_Directions for this task_
Within the data below, count the lines that include the word "alive". Provide the number and nothing further.

* * * * * * *

-- ==== Sys2Proof/Machine/BendRows.lean ====
section
/-! DEFINITION. Events of the bend engines (R551 to R558, R565, R566). -/

namespace Sys2Proof.Machine

open Sys2Proof

/-- BEND_PACKET: a contribution arrives: it is taken into its collective, or kept until the collective starts (R549, R551 to
R555). -/
def execBendPacket (b : Nat) (x : Contribution) (s : State) : Out State :=
  .next (if s.alive then s.bendArrive b x else s)

/-- ABORT: the named collective ends with PARTNER_LOST, now or when its number is admitted (R558). -/
def execAbort (b group tag number status : Nat) (s : State) : Out State :=
  .next (if !s.alive || decide (status < 0x10) then s else s.bendAborted b group tag number)

/-- COLLECTIVE_COMPLETE: every contribution is there and everything owed is acknowledged; the result is written to DST and the
collective completes; or the engine goes on with what waits (R551 to R554, R557). -/
def execCollectiveComplete (b cmd : Nat) (s : State) : Out State :=
  .next (s.attempt (match (s.bend b).cols.find? (fun k => k.cmd == cmd), s.cmd? cmd with
    | some k, some c =>
      if !s.alive then s
      else if !s.bendDone b k then s.bendRun b
      else match s.vmWrite c k.dst k.result .store with
        | (.ok _, s) =>
          let n := k.result.length
          ((s.modBend b (fun x => { x.remove cmd with ops := wrapAdd 64 x.ops 1, bytes := wrapAdd 64 x.bytes n })).endCmd cmd
            { status := 0 }).bendRun b
        | (e, s) => (s.bendFail b k (e.ending 1 k.dst)).bendRun b
    | _, _ => s))

/-- BND_CNT_CLEAR (R565, R566). -/
def execBndCntClear (b value : Nat) (s : State) : Out State :=
  .next (s.modBend b (fun x => { x with ops := clr value 0 x.ops, bytes := clr value 1 x.bytes, aborts := clr value 2 x.aborts }))

end Sys2Proof.Machine
end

* * * * * * *

_Exercise answer_
3